**RECORDS FOR THE TASK**
-- ==== Sys2Proof/Machine/Lattice.lean ====
section
/-! DEFINITION. Segmentation in the Sifter (R220 to R237): the most probable path, longest match and merge-rank, and the
whole of stages 1 to 6 of R186 for one text. -/

namespace Sys2Proof.Machine

/-- A vocabulary as segmentation sees it: a base version, or a base and an overlay together (R223, R234). -/
structure Vocab where
  norm     : Nat
  mode     : Nat
  maxBytes : Nat
  size     : Nat
  /-- Ordinary tokens (R220) and control tokens. -/
  rows     : List TokRow
  ctrls    : List TokRow
  /-- Every token row, for turning IDs into bytes (R422). -/
  all      : List TokRow
  fallback : Fallback
  merges   : List MergeRow
  merges2  : List MergeRow
  split    : SplitTable
  /-- The VOCAB regions and spelling tables, and the CONTROL regions: of the base, then of the overlay (R161, R223). -/
  regs     : List VTab
  ctl      : List VTab
deriving DecidableEq, Repr

/-- A token of the output: token, source offset, whether it is a fallback token, the position of its first byte in the
normalised text, its length in bytes, and its events as WFLAGS bits. -/
structure OTok where
  tok   : Tok
  src   : Nat
  fb    : Bool
  start : Nat
  len   : Nat
  fl    : Nat
deriving DecidableEq, Repr

def SiftStats.add (a b : SiftStats) : SiftStats where
  repl := a.repl + b.repl
  safe := a.safe + b.safe
  escaped := a.escaped + b.escaped
  cuts := a.cuts + b.cuts
  bytes := a.bytes + b.bytes
  toks := a.toks + b.toks
  fallback := a.fallback + b.fallback
  cold := a.cold + b.cold
  merges := a.merges + b.merges
  work := a.work.add b.work

/-- What `a` counts beyond `b`. -/
def SiftStats.beyond (a b : SiftStats) : SiftStats where
  repl := a.repl - b.repl
  safe := a.safe - b.safe
  escaped := a.escaped - b.escaped
  cuts := a.cuts - b.cuts
  bytes := a.bytes - b.bytes
  toks := a.toks - b.toks
  fallback := a.fallback - b.fallback
  cold := a.cold - b.cold
  merges := a.merges - b.merges
  work := ⟨a.work.searches - b.work.searches, a.work.probes - b.work.probes, a.work.falseHits - b.work.falseHits⟩

/-- A segmented token of a piece: token, its length in bytes, and whether it is a fallback token. -/
abbrev Seg := Tok × Nat × Bool

/-! ### The edges of a node (R224 to R226) -/

/-- Candidate lengths at a node: the set bits of the length masks (R225 step 1). -/
def candLens (v : Vocab) (b : Bytes) : List Nat :=
  ((List.range (min v.maxBytes b.length)).map (· + 1)).filter (fun k =>
    v.rows.any (fun t => t.bytes.length = k && t.bytes.take (min k 2) == b.take (min k 2)))

/-- The spelling tables' answer for a key: the ordinary token that is spelled so (R220). -/
def spelled (v : Vocab) (k : Bytes) : Option TokRow := v.rows.find? (fun t => t.bytes == k)

/-- What a node's search gives: its edges, the lengths looked up in the spelling tables, the lookups made, and the searches. -/
structure NodeWork where
  edges : List TokRow := []
  cold  : List Nat := []
  looks : Nat := 0
  work  : RWork := {}

/-- One issue to every VOCAB region: the tokens found by length, and the searches. -/
def vocabIssue (v : Vocab) (b : Bytes) (lens : List Nat) : List (Nat × TokRow) × RWork :=
  v.regs.foldl (fun a t =>
    let x := searchAll t.rows (t.probes b lens) t.src
    (a.1 ++ x.1.filterMap (fun h => (t.toks.find? (fun k => k.id = h.2.value)).map (fun k => (h.2.keyLen, k))), a.2.add x.2))
    ([], {})

/-- Is a probe that missed left open: some region is not FULLY_HELD (R222)? It then goes to every spelling table (R223). -/
def Vocab.open_ (v : Vocab) : Bool := v.regs.any (fun t => !t.full)

/-- The edges from a node: ALL-mode issues of at most 16 probes, longest first, then the spelling tables for the lengths that
missed (R225). -/
def nodeWork (v : Vocab) (b : Bytes) : NodeWork :=
  let lens := (candLens v b).reverse
  let f := (issues 9 lens).foldl (fun (a : List (Nat × TokRow) × RWork) l => let x := vocabIssue v b l; (a.1 ++ x.1, a.2.add x.2))
    ([], {})
  let miss := if v.open_ then lens.filter (fun k => !f.1.any (fun x => x.1 = k)) else []
  { edges := f.1.map (·.2) ++ miss.filterMap (fun k => spelled v (b.take k)), cold := miss
    looks := miss.length * v.regs.length, work := f.2 }

/-- Lookups of missed lengths, longest first, until one finds a token. -/
def coldWalk (v : Vocab) (b : Bytes) : List Nat → Option TokRow × List Nat
  | [] => (none, [])
  | k :: r => match spelled v (b.take k) with
    | some t => (some t, [k])
    | none => let x := coldWalk v b r; (x.1, k :: x.2)

/-- The longest edge from a node: issues longest first; a missed length is looked up only where no longer one has hit, and the
walk stops at the first hit (R232). -/
def longestWork (v : Vocab) (b : Bytes) : List (List Nat) → NodeWork
  | [] => {}
  | l :: r =>
    let f := vocabIssue v b l
    let best := (f.1.map (·.1)).foldl max 0
    let c := coldWalk v b (if v.open_ then l.filter (fun k => best < k && !f.1.any (fun x => x.1 = k)) else [])
    let here : NodeWork := { cold := c.2, looks := c.2.length * v.regs.length, work := f.2 }
    match c.1, f.1.find? (fun x => x.1 = best) with
    | some t, _ => { here with edges := [t] }
    | none, some x => { here with edges := [x.2] }
    | none, none =>
      let x := longestWork v b r
      ⟨x.edges, here.cold ++ x.cold, here.looks + x.looks, here.work.add x.work⟩

/-- The search at a node, by V_MODE. -/
def nodeSearch (v : Vocab) (b : Bytes) : NodeWork :=
  if v.mode = 1 then longestWork v b (issues 9 (candLens v b).reverse) else nodeWork v b

def rowScore (v : Vocab) (t : Tok) : Int := ((v.all.find? (fun r => r.id = t)).map (·.score)).getD 0

/-- Length of the code point that begins at the front of `b`. -/
def cpLen (b : Bytes) : Nat := match utf8Front b with | .cp _ n => n | _ => 1

/-- The fallback edge of a node (R226): its token and length. -/
def fallbackAt (v : Vocab) (b : Bytes) : Tok × Nat :=
  match v.fallback with
  | .byte ids => (ids.getD (b.headD 0).toNat 0, 1)
  | .unk id => (id, cpLen b)

/-- A node's edges with the fallback edge where there is no other: token, length, score, fallback (R226). -/
def withFallback (v : Vocab) (b : Bytes) (l : List TokRow) : List (Tok × Nat × Int × Bool) :=
  match l with
  | [] => let f := fallbackAt v b; [(f.1, f.2, rowScore v f.1, true)]
  | l => l.map (fun t => (t.id, t.bytes.length, t.score, false))

/-- Record of a node: score, tokens, first token's length, predecessor, token, fallback (R229). -/
structure LRec where
  score : Int
  count : Nat
  first : Nat
  pred  : Nat
  tok   : Tok
  fb    : Bool
deriving DecidableEq, Repr

/-- The order of R229. -/
def lbetter (x y : LRec) : Bool :=
  if x.score ≠ y.score then y.score < x.score
  else if x.count ≠ y.count then x.count < y.count
  else if x.first ≠ y.first then y.first < x.first
  else x.pred < y.pred

/-- Offer an edge's record to its end node. -/
def relax (c : LRec) : Option LRec → Option LRec
  | none => some c
  | some r => if lbetter c r then some c else some r

/-- The forward search over the nodes' edges, node `s` first (R229); the edges of a node that no path reaches are left. -/
def latticeFwd : Nat → List (List (Tok × Nat × Int × Bool)) → List (Option LRec) → List (Option LRec)
  | _, [], recs => recs
  | s, es :: r, recs =>
    let from_ : Option LRec := if s = 0 then some ⟨0, 0, 0, 0, 0, false⟩ else recs.getD s none
    let recs' := match from_ with
      | none => recs
      | some p => es.foldl (fun rs e =>
          setAt (s + e.2.1) (relax ⟨p.score + e.2.2.1, p.count + 1, if s = 0 then e.2.1 else p.first, s, e.1, e.2.2.2⟩) rs) recs
    latticeFwd (s + 1) r recs'

/-- Follow predecessors back from node `e`; the output comes out in path order. -/
def backtrack (recs : List (Option LRec)) : Nat → Nat → List Seg → List Seg
  | 0, _, acc => acc
  | fuel + 1, e, acc =>
    if e = 0 then acc
    else match recs.getD e none with
      | none => acc
      | some r => backtrack recs fuel r.pred ((r.tok, e - r.pred, r.fb) :: acc)

/-- The nodes of a piece below its end: the text from each on, and its search (R225). -/
def nodesOf (v : Vocab) : Bytes → List (Bytes × NodeWork)
  | [] => []
  | x :: r => (x :: r, nodeWork v (x :: r)) :: nodesOf v r

/-- The most probable segmentation (R228, R229), from the searches of the nodes. -/
def segLattice (v : Vocab) (n : Nat) (nodes : List (Bytes × NodeWork)) : List Seg :=
  backtrack (latticeFwd 0 (nodes.map (fun x => withFallback v x.1 x.2.edges)) (List.replicate (n + 1) none)) (n + 1) n []

/-- Longest match first (R232): the tokens, and the searches of the nodes walked. -/
def segLongest (v : Vocab) : Nat → Bytes → List (Seg × Bytes × NodeWork)
  | 0, _ => []
  | fuel + 1, b =>
    if b.isEmpty then []
    else
      let w := nodeSearch v b
      match withFallback v b w.edges with
      | [] => []
      | e :: _ => ((e.1, e.2.1, e.2.2.2), b, w) :: segLongest v fuel (b.drop e.2.1)

/-- The merge of a pair: base entries before the overlay's, whose ranks are all greater (R233, R234). -/
def mergeOf (v : Vocab) (a b : Tok) : Option (Nat × Nat × Tok) :=
  match v.merges.find? (fun m => m.left = a && m.right = b) with
  | some m => some (0, m.rank, m.result)
  | none => (v.merges2.find? (fun m => m.left = a && m.right = b)).map (fun m => (1, m.rank, m.result))

/-- Leftmost pair of the lowest rank: its position, order and result. -/
def bestMerge (v : Vocab) : Nat → List Seg → Option (Nat × (Nat × Nat) × Tok)
  | i, x :: y :: r =>
    let rest := bestMerge v (i + 1) (y :: r)
    match mergeOf v x.1 y.1 with
    | none => rest
    | some (o, k, t) => match rest with
      | some (j, (o', k'), t') => if o' < o || (o' = o && k' < k) then some (j, (o', k'), t') else some (i, (o, k), t)
      | none => some (i, (o, k), t)
  | _, _ => none

def applyMerge (i : Nat) (t : Tok) : List Seg → List Seg
  | x :: y :: r => match i with
    | 0 => (t, x.2.1 + y.2.1, false) :: r
    | j + 1 => x :: applyMerge j t (y :: r)
  | l => l

/-- Merge until no pair is in the table; also how many merges were applied (R233). -/
def mergeLoop (v : Vocab) : Nat → List Seg → List Seg × Nat
  | 0, q => (q, 0)
  | fuel + 1, q => match bestMerge v 0 q with
    | none => (q, 0)
    | some (i, _, t) => let x := mergeLoop v fuel (applyMerge i t q); (x.1, x.2 + 1)

def fallbackIds (v : Vocab) : List Tok := match v.fallback with | .byte ids => ids | .unk id => [id]

/-- Merge-rank (R233). -/
def segMerge (v : Vocab) (b : Bytes) : List Seg × Nat :=
  let x := mergeLoop v b.length (b.map (fun y => ((fallbackIds v).getD y.toNat 0, 1, true)))
  (x.1.map (fun e => (e.1, e.2.1, (fallbackIds v).contains e.1)), x.2)

/-- Work of the nodes searched. -/
def nodesStats (l : List NodeWork) : SiftStats :=
  { cold := (l.map (·.looks)).foldl (· + ·) 0, work := (l.map (·.work)).foldl RWork.add {} }

/-- Segment one piece: tokens, the work counted, and the nodes searched, each with the text from it on. -/
def segment (v : Vocab) (b : Bytes) : List Seg × SiftStats × List (Bytes × NodeWork) :=
  let x : List Seg × SiftStats × List (Bytes × NodeWork) :=
    if v.mode = 2 then let m := segMerge v b; (m.1, { merges := m.2 }, [])
    else if v.mode = 1 then
      let l := segLongest v b.length b
      (l.map (·.1), nodesStats (l.map (·.2.2)), l.map (·.2))
    else
      let ns := nodesOf v b
      (segLattice v b.length ns, nodesStats (ns.map (·.2)), ns)
  (x.1, { x.2.1 with bytes := b.length, toks := x.1.length, fallback := (x.1.filter (·.2.2)).length }, x.2.2)

/-- The code point that contains byte `n` of a piece (R231). -/
def ncAt : Nat → List NC → Option NC
  | _, [] => none
  | n, x :: r => if n < x.b.length then some x else ncAt (n - x.b.length) r

/-- Union of the events of the code points a token touches. -/
def flagsOver (p : List NC) : Nat → Nat → Nat
  | 0, _ => 0
  | n + 1, i => ((ncAt i p).map (·.fl)).getD 0 ||| flagsOver p n (i + 1)

/-- Output tokens of a piece; `pos` is its place in the normalised text, `i` the byte reached within it. -/
def placeSegs (p : List NC) (pos : Nat) : Nat → List Seg → List OTok
  | _, [] => []
  | i, e :: r =>
    ⟨e.1, ((ncAt i p).map (·.src)).getD 0, e.2.2, pos + i, e.2.1, flagsOver p e.2.1 i⟩ :: placeSegs p pos (i + e.2.1) r

/-- Mark the last token of a piece that ends at a forced cut (R213 WFLAGS [4]). -/
def markLast (f : Nat) : List OTok → List OTok
  | [] => []
  | [x] => [{ x with fl := x.fl ||| f }]
  | x :: r => x :: markLast f r

/-- A piece as it leaves the Sifter: where it ends in the normalised text, its tokens, the work it took, and the nodes searched
(R231), and the control token whose spelling begins it. A control token of a template is a piece of its own (R235). -/
structure PieceOut where
  stop  : Nat
  toks  : List OTok
  stats : SiftStats
  nodes : List (Bytes × NodeWork)
  text  : Bytes
  ctrl  : Option Tok := none

/-- Events and CONTROL searches of a stretch of code points (R190, R194, R197). -/
def eventStats (p : List NC) : SiftStats :=
  { repl := (p.filter (fun x => bit x.fl 5)).length, safe := (p.filter (fun x => bit x.fl 7)).length
    work := (p.map (·.w)).foldl RWork.add {} }

/-- One piece, at `pos` in the normalised text; `cut` says that a forced cut ends it. -/
def siftPiece (v : Vocab) (pos : Nat) (p : List NC) (cut : Bool) : PieceOut :=
  let b := ncBytes p
  let s := segment v b
  let o := placeSegs p pos 0 s.1
  ⟨pos + b.length, if cut then markLast 0x10 o else o, (s.2.1.add (eventStats p)).add { cuts := b2n cut }, s.2.2, b, none⟩

/-- Segment pieces in text order; each carries whether a forced cut ends it. -/
def siftPieces (v : Vocab) : Nat → List (List NC × Bool) → List PieceOut
  | _, [] => []
  | pos, (p, cut) :: r => let x := siftPiece v pos p cut; x :: siftPieces v x.stop r

/-- All but the last of a list of pieces end at a cut. -/
def tagCuts : List (List NC) → List (List NC × Bool)
  | [] => []
  | [x] => [(x, false)]
  | x :: r => (x, true) :: tagCuts r

/-- Pieces of a stretch after forced cuts. -/
def cutPieces (v : Vocab) (l : List NC) : List (List NC × Bool) :=
  (splitPieces v.split l).flatMap (fun p => tagCuts (forcedCuts v.split p.length p))

/-- The last piece of an escaped span counts the span (R198). -/
def countSpan : List PieceOut → List PieceOut
  | [] => []
  | [x] => [{ x with stats := x.stats.add { escaped := 1 } }]
  | x :: r => x :: countSpan r

/-- The first piece of an escaped span carries the control token it spells. -/
def leadCtrl (t : Tok) : List PieceOut → List PieceOut
  | [] => []
  | x :: r => { x with ctrl := some t } :: r

/-- Pieces of the spans of a text: in the template role a matched spelling is its control token (R199, R235); in user
text it is escaped (R198). `pos` is the place in the normalised text. -/
def siftSpans (v : Vocab) (template : Bool) : Nat → List Span → List PieceOut
  | _, [] => []
  | pos, sp :: r =>
    let n := (ncBytes sp.text).length
    (match sp.ctrl, template with
    | some t, true => [⟨pos + n, [⟨t, ((sp.text.head?).map (·.src)).getD 0, false, pos, n, 0⟩], eventStats sp.text, [], [], some t⟩]
    | some t, false =>
      leadCtrl t (countSpan (siftPieces v pos (cutPieces v (sp.text.map (fun x => { x with fl := x.fl ||| 0x40 })))))
    | none, _ => siftPieces v pos (cutPieces v sp.text)) ++ siftSpans v template (pos + n) r

/-- What stages 1 to 6 make of a text: pieces and normalised text. -/
structure Sifted where
  pieces : List PieceOut
  norm   : List NC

**PROBLEM TO WORK ON**
Exactly the lines from the line holding "at a cut. -/" through the close of the listing above make up the answer; include nothing else.

**TASK RESPONSE**
/-- All but the last of a list of pieces end at a cut. -/
def tagCuts : List (List NC) → List (List NC × Bool)
  | [] => []
  | [x] => [(x, false)]
  | x :: r => (x, true) :: tagCuts r

/-- Pieces of a stretch after forced cuts. -/
def cutPieces (v : Vocab) (l : List NC) : List (List NC × Bool) :=
  (splitPieces v.split l).flatMap (fun p => tagCuts (forcedCuts v.split p.length p))

/-- The last piece of an escaped span counts the span (R198). -/
def countSpan : List PieceOut → List PieceOut
  | [] => []
  | [x] => [{ x with stats := x.stats.add { escaped := 1 } }]
  | x :: r => x :: countSpan r

/-- The first piece of an escaped span carries the control token it spells. -/
def leadCtrl (t : Tok) : List PieceOut → List PieceOut
  | [] => []
  | x :: r => { x with ctrl := some t } :: r

/-- Pieces of the spans of a text: in the template role a matched spelling is its control token (R199, R235); in user
text it is escaped (R198). `pos` is the place in the normalised text. -/
def siftSpans (v : Vocab) (template : Bool) : Nat → List Span → List PieceOut
  | _, [] => []
  | pos, sp :: r =>
    let n := (ncBytes sp.text).length
    (match sp.ctrl, template with
    | some t, true => [⟨pos + n, [⟨t, ((sp.text.head?).map (·.src)).getD 0, false, pos, n, 0⟩], eventStats sp.text, [], [], some t⟩]
    | some t, false =>
      leadCtrl t (countSpan (siftPieces v pos (cutPieces v (sp.text.map (fun x => { x with fl := x.fl ||| 0x40 })))))
    | none, _ => siftPieces v pos (cutPieces v sp.text)) ++ siftSpans v template (pos + n) r

/-- What stages 1 to 6 make of a text: pieces and normalised text. -/
structure Sifted where
  pieces : List PieceOut
  norm   : List NC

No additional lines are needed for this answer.